Profit from Geico's insurance policy sales fell 8.3 per cent to $298-million before taxes in the last quarter, but Mr. Hamilton said Berkshire is still trying to ride through the storm.
"Every other advertisement on TV is that damn gecko [Geico's mascot], so I know that Warren Buffett's spending a bloody fortune on advertising."
Standard & Poor's equity research analyst Catherine Seifert also attributed the company's poor second-quarter performance to "a more competitive insurance market environment," but seemed to have optimism for Berkshire Hathaway's future, maintaining a "hold" rating on the class A shares. She forecast the share price will rise to $130,000.
Eric Rothmann, an equity research analyst at Zacks Investment Research, said in a report that the soft performance of the insurance industry would put pressure on the company's core revenue and earnings growth trends.
He noted that Berkshire's shares are currently trading at the lower end of a 10-year average, but also gave the company a hold rating.
"We believe that in the long term, Berkshire will continue to generate above-average returns with below-average volatility," he said in the report. His target for the company's class A stock is $136,000 a share.
In May, Mr. Buffett himself was bracing for expected losses. At the company's annual shareholders meeting - a champagne-drenched party weekend dubbed "Woodstock for Capitalists" - the 77-year-old told 30,000 of his shareholders that he expected profit margins from the company's insurance holdings to significantly drop in 2008. Though his insurance holdings took several hits in 2005 following huge payouts for hurricane Katrina victims, he noted that 2006 and 2007 had been lucky years.
"That party is over," he said in his annual letter to shareholders.

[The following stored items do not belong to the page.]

-- ==== Sys2Proof/Certificates/Slice0/Obligations.lean ====
section
/-!
DEFINITION. The statements for the provers. Each docstring names the rules of spec/ it formalises. `s.now` is the record of the
port inputs on the tick; `(m.configure s.now).nextTick` is `m` with the configuration write of 10_state.md R25 and the
tick over (Machine/Ops.lean); a statement holds whatever the free inputs are.
-/
open Sys2Proof Sys2Proof.Machine

/-! ### Encodings -/

/-- Words written out from 30_encoding.md R53, R54, R56 and 42_validator_decoder.md R85 decode to what they stand for. -/
def Obligations.SpecWordsDecode : Prop :=
  decode .op3 [0b00000000] = .ok .readPpm ∧
  decode .op3 [0b00000001] = .ok .readPpmTemp ∧
  decode .op3 [0b00000010] = .ok .resetSensor ∧
  decode .op3 [0b00000011] = .ok .disableAbc ∧
  decode .cmd [255, 1, 134, 0, 0, 0, 0, 0, 121] = .ok .sendRead ∧
  decode .cmd [255, 1, 135, 0, 0, 0, 0, 0, 120] = .ok .sendReset ∧
  decode .cmd [255, 1, 121, 0, 0, 0, 0, 0, 134] = .ok .sendAbcoff ∧
  decode .rsp [255, 1, 3, 32, 63, 0, 0, 0, 157] =
    .ok (.decode { b0 := 255, b1 := 1, b2 := 3, b3 := 32, b4 := 63, b5 := 0, b6 := 0, b7 := 0, b8 := 157 })

/-- In each format the decoder accepts exactly the words the encoder writes, and reads each as the instruction that was
written: no bit is dropped and no word has two meanings (R53, R54, R56, R58 d, R58 e). -/
def Obligations.DecodeIffEncode : Prop :=
  ∀ (fmt : Format) (bytes : List Byte) (i : Instr),
    decode fmt bytes = .ok i ↔ i.format = fmt ∧ encode i = bytes

/-- The 72-bit word `W(f)` of every frame, byte 0 in bits 71:64 (00_scope.md R10), is read as the command it is (R54), or else
as the `DECODE` of that frame (R53); an operation code is read as R56 says, 4 to 7 and numbers wider than three bits not at
all (R58 a). That a command constant is read as a command is the model's choice (log 10). -/
def Obligations.TableWordsDecode : Prop :=
  (∀ f : Frame, decodeTableWord 72 f.toWord.toNat =
    some (if f = cmdRom .read then .sendRead
      else if f = cmdRom .reset then .sendReset
      else if f = cmdRom .abcoff then .sendAbcoff
      else .decode f)) ∧
  (∀ op : HostOp, decodeTableWord 8 op.code.toNat = some op.instr) ∧
  (∀ w, 4 ≤ w → decodeTableWord 8 w = none)

/-- Of the eight values of the `op` port exactly 4 to 7 are rejected, as reserved (R56, R58 a). -/
def Obligations.ReservedOpsRejected : Prop :=
  ∀ op : BitVec 3, decode .op3 [op.setWidth 8] = .error .reservedOp ↔ 4 ≤ op.toNat

/-! ### The tick -/

/-- A tick without reset whose word decodes to an instruction is that instruction, and with it the configuration write and the
end of the tick (00_scope.md R12; log 10). -/
def Obligations.StepRunsDecodedInstruction : Prop :=
  ∀ (s : State) (fmt : Format) (bytes : List Byte) (i : Instr),
    s.now.rst = false → s.work = .word fmt bytes → decode fmt bytes = .ok i → i.wf = true →
    step s = endOfTick s.now (exec i s)

/-- A word of the table, placed, is what the very next tick runs, from every state (log 11; the model's own convention). -/
def Obligations.PlacedWordRuns : Prop :=
  ∀ (s : State) (nbits w : Nat) (i : Instr), decodeTableWord nbits w = some i →
    step (s.withFetchWord nbits w) =
      endOfTick (s.withFetchWord nbits w).now (exec i (s.withFetchWord nbits w))

/-- What reset leaves, for every value of the parameters: every row of the table of 70_reset_and_hazards.md R110, the output
ports among them, and `TIMEOUT` 2000 in the reference configuration (00_scope.md R7). -/
def Obligations.ResetValues : Prop :=
  (∀ (p : Params), let s := State.resetWith p
    s.st.code = 0 ∧ s.opr.code = 0 ∧ s.txi = 0 ∧ s.cnt = 0 ∧ (∀ i < 9, s.buf.get? i = some 0) ∧
    s.elapsed = 0 ∧ s.tmo = 0 ∧ s.slp = 0 ∧ s.timeout = p.timeoutDefault ∧ s.status.code = 0 ∧ s.done = false ∧
    s.ppm = 0 ∧ s.ppmValid = false ∧ s.temp = 0 ∧ s.tempValid = false ∧ s.nrecv = 0 ∧ s.ckRecv = 0 ∧
    s.ckCalc = 0 ∧
    s.outputs = { busy := false, done := false, txPush := false, txData := 0, rxPop := false }) ∧
  State.reset.timeout = 2000 ∧ State.reset.params.tw = 32 ∧ State.reset.params.pollTicks = 100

Mr. Hamilton said it's clear Mr. Buffett has "his hands full" with insurance holdings, and predicts the billionaire will continue plucking up undervalued companies in the industrial sector, the December, 2007, acquisition of Marmon Group Inc. being the latest in this trend.
Though Mr. Buffett's Midas touch has allowed companies that fall under Berkshire's umbrella to trade at high prices, Mr. Hamilton questions how long shareholders will be willing to shell out the big bucks.

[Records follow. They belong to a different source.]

/-- A read operation goes on to the reader (R63, R68). -/
theorem Sending.exists_step_enterReader (h : Sending b op 8 s) (hread : op.isRead = true) (hi : s.now.Accepts) :
    ∃ t, step s = .next t ∧ Receiving b op [] t := by
  have hstep := h.step_lastByte hi
  rw [lastByteSent_of_read (s := s.txPush _) (h.opr ▸ hread)] at hstep
  obtain ⟨hr, -⟩ := hi
  have ⟨_, hphase⟩ := h.inv
  exact ⟨_, hstep, { h.keep (by simp [h.st]) hr hstep with
    st := rfl, elapsed := rfl, buf := rfl
    cnt := congrArg BitVec.toNat (hphase.cnt_of_send h.st)
    txStream := h.txStream_lastByte.trans (by rw [HostOp.command_of_isRead hread])
    rxTaken := h.rxTaken.trans (List.append_nil _).symm }⟩

/-! ### The ticks of `WAIT` -/

/-- With a timeout of at least 8 none of the nine polls is late (R72 e). -/
theorem Receiving.exists_step_byte (h : Receiving b op bs s) (h8 : 8 ≤ b.timeout) (hlt : bs.length < 9)
    (hi : s.now.Offers) : ∃ t, step s = .next t ∧ Receiving b op (bs ++ [s.now.rxData]) t := by
  obtain ⟨hr, hf, ha⟩ := hi
  have ⟨hw, _⟩ := h.inv
  have hst : s.st = .wait := h.st.trans (if_neg hlt.ne)
  have hcnt : s.cnt.toNat ≤ 8 := by rw [h.cnt]; omega
  have hle : s.elapsed ≤ s.tmo := by rw [h.elapsed, h.tmo]; omega
  have hstep := step_wait hr hst
  rw [waitTick_of_byte hle hf ha hcnt, endOfTick_next] at hstep
  have hlast : s.cnt = 8 ↔ (bs ++ [s.now.rxData]).length = 9 := by
    rw [← BitVec.toNat_inj, h.cnt, List.length_append]
    exact Nat.succ_inj.symm
  refine ⟨_, hstep, { h.keep (by simp [hst]) hr hstep with
    st := if_congr hlast rfl rfl, cnt := ?_, elapsed := ?_, buf := ?_, txStream := h.txStream, rxTaken := ?_ }⟩
  · rw [List.length_append, ← h.cnt]
    exact State.toNat_cnt_add_one hcnt
  · rw [List.length_append, ← h.elapsed]
    exact hw.satElapsed_of_le_tmo hle
  · have hbuf : (s.buf.set bs.length s.now.rxData).toBytes.take bs.length = bs :=
      (Frame.take_toBytes_set ..).trans h.buf
    simp [List.take_add_one, hbuf, Frame.getElem?_toBytes_set_self _ _ (Nat.le_of_lt_succ hlt), h.cnt]
  · simp [h.rxTaken]

end

/-! ### The two kinds of operation -/

/-- From the start to the tick of the ninth byte, the same for every operation (R86, R62). -/
theorem exists_ticks_lastByte {s : State} {op : HostOp} {a : Inputs} {sends rest : List Inputs} (hi : s.Inv)
    (hst : s.st = .idle) (hscript : s.script = a :: (sends ++ rest)) (ha : a.Starts op) (hlen : sends.length = 9)
    (hsends : ∀ i ∈ sends, i.Accepts) :
    ∃ u, ticks 9 s = .next u ∧ Sending s op 8 u ∧ u.now.Accepts ∧ u.script = u.now :: rest := by
  obtain rfl | ⟨first, last, rfl⟩ := List.eq_nil_or_concat' sends
  · cases hlen
  obtain rfl := State.now_of_script hscript
  obtain ⟨v, hstart, hv⟩ := exists_step_start hi hst ha
  have hv' := step_script hstart hscript
  rw [List.append_assoc, List.singleton_append] at hv'
  have hlen8 : first.length = 8 := by simpa using hlen
  obtain ⟨u, hrun, hu, hrest⟩ := exists_ticks_of_script (P := fun past => Sending s op past.length) hv' hv
    fun past w hw hlt hmem => by
      simpa using hw.exists_step_byte (hlen8 ▸ hlt) (hsends _ (List.mem_append_left _ hmem))
  rw [hlen8] at hrun hu
  obtain rfl := State.now_of_script hrest
  exact ⟨u, (ticks_succ hstart).trans hrun, hu, hsends _ (by simp), hrest⟩

/-- From the ninth byte of a read operation whose nine answer bytes are ready to its `CHECK` tick (R62, R69). -/
theorem Sending.exists_ticks_check {b u : State} {op : HostOp} {f : Frame} {pops rest : List Inputs}
    (h : Sending b op 8 u) (hread : op.isRead = true) (h8 : 8 ≤ b.timeout) (hi : u.now.Accepts)
    (hscript : u.script = u.now :: (pops ++ rest)) (hbytes : pops.map (·.rxData) = f.toBytes)
    (hpops : ∀ i ∈ pops, i.Offers) : ∃ w, ticks 10 u = .next w ∧ Receiving b op f.toBytes w ∧ w.script = rest := by
  obtain ⟨v, hstep, hv⟩ := h.exists_step_enterReader hread hi
  have hlen : pops.length = 9 := by simpa using congrArg List.length hbytes
  obtain ⟨w, hrun, hw, hrest⟩ :=
    exists_ticks_of_script (P := fun past => Receiving b op (past.map (·.rxData))) (step_script hstep hscript) hv
      fun past x hx hlt hmem => by
        simpa using hx.exists_step_byte h8 (by simpa [hlen] using hlt) (hpops _ hmem)
  rw [hlen] at hrun
  rw [hbytes] at hw
  exact ⟨w, (ticks_succ hstep).trans hrun, hw, hrest⟩

/-- Settles O56: nine bytes after the start the command is complete and the operation with it; until then it has no
results. -/
theorem sendOnlyOperation : Obligations.SendOnlyOperation := by
  intro s op a sends rest hi hst hread hscript hr hs hop hlen hsends
  obtain ⟨u, hrun, hu, hlast, hrest⟩ := exists_ticks_lastByte hi hst hscript ⟨hr, hs, hop⟩ hlen hsends
  have hstep := hu.step_lastByte hlast
  rw [lastByteSent_of_sendOnly (s := u.txPush _) (hu.opr ▸ hread)] at hstep
  have ⟨_, hphase⟩ := hu.inv
  obtain ⟨-, -, hppm, hppmValid, htemp, htempValid, -, hck⟩ := hphase.running (by simp [hu.st])
  exact ⟨_, ticks_add_one hrun hstep, rfl, rfl, rfl, hu.opr,
    ⟨hppm, hppmValid, htemp, htempValid, hphase.cnt_of_send hu.st, hck⟩, step_script hstep hrest, hu.txStream_lastByte,
    hu.rxTaken⟩

/-- Whatever `DECODE` returns, the `CHECK` tick ends the operation with the number of bytes counted and the streams as they
are (R81). -/
theorem finishReading_ends (r : Reading) (s : State) :
    (finishReading r s).st = .idle ∧ (finishReading r s).done = true ∧ (finishReading r s).opr = s.opr ∧
      (finishReading r s).nrecv = s.cnt ∧ (finishReading r s).txStream = s.txStream ∧
      (finishReading r s).rxTaken = s.rxTaken := by
  cases r <;> simp [finishReading]

/-- Settles O57: after the ninth byte the buffer holds the frame, and the `CHECK` tick writes what `DECODE` says of it into
registers that are still clear. -/
theorem readOperation : Obligations.ReadOperation := by
  intro s op f a z sends pops rest hi hst hread h8 hscript hr hs hop hlen hsends hbytes hpops hz
  obtain ⟨v, hsend, hv, hlast, hv'⟩ := exists_ticks_lastByte hi hst hscript ⟨hr, hs, hop⟩ hlen hsends
  obtain ⟨u, hreader, hu, hrest⟩ := hv.exists_ticks_check hread h8 hlast hv' hbytes hpops
  have hrun : ticks 19 s = .next u := (ticks_add hsend).trans hreader
  obtain rfl := State.now_of_script hrest
  have hcheck : u.st = .check := hu.st
  have hbuf : u.buf = f := Frame.toBytes_injective hu.buf
  have ⟨_, hphase⟩ := hu.inv
  obtain ⟨-, -, hppm, hppmValid, htemp, htempValid, -, hckRecv, hckCalc⟩ := hphase.running (by simp [hcheck])
  have hstep := step_phase hz
  rw [phaseTick_check hcheck, endOfTick_next, hbuf, hu.params] at hstep
  obtain ⟨hidle, hdone, hopr, hnrecv, htx, hrx⟩ := finishReading_ends (f.reading s.params.cksumWrap) u
  refine ⟨_, ticks_add_one hrun hstep, hidle, hdone, hopr.trans hu.opr, hnrecv.trans (hphase.cnt_of_check hcheck),
    step_script hstep hrest, htx.trans hu.txStream, hrx.trans hu.rxTaken, ?_⟩
  cases f.reading s.params.cksumWrap with
  | ok p q => simp [finishReading, hu.opr, htemp, htempValid, hckRecv, hckCalc]
  | badMarker => exact ⟨rfl, hppm, hppmValid, htemp, htempValid, hckRecv, hckCalc⟩
  | badChecksum r k => exact ⟨rfl, hppm, hppmValid, htemp, htempValid, rfl, rfl⟩

end Sys2Proof.Machine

"You can't keep putting out a 50-per-cent premium for someone who won't be here in a few years," he said. "As hard as they've tried to bring in the right kind of people, can they be as good as Warren Buffett? You have to haircut the value of that stock to reflect that management talent isn't going to be the one in one million person that Warren Buffett was."
"The remarkable success of Berkshire Hathaway is nearly wholly attributable to two men," said Zacks analyst Mr. Rothmann in a report. Charlie Munger, the second man Mr. Rothmann refers to, is the 84-year-old vice-chairman of Berkshire Hathaway.
While acknowledging the company's stellar growth since its incorporation in 1965, Mr. Rothmann predicted in his report that it "will deteriorate under new management."
"It is simply statistically unlikely that the new management of this behemoth conglomerate will be able to continue with Mr. Buffett's and Mr. Munger's long-term market outperformance," he said.
Well Mr. Rothmann is questioning on the capability of the future management. Do you reckon he has a valid point here?
For me, perhaps there is some logic here. Both Warren and Charlie are exceptional human beings and simply superb investor and shrewd businessmen and needless to say, there is perhaps no comparison to what these two has achieved.
But on the other hand, less us not forget that the successor, himself would ultimately be Warren and Charlie last pick of permanent value and perhaps it's rather harsh to rate the successor NOW for a job they have not done yet.
What say you?
ps: BRK rose 3900 to close at 120,100 yesterday.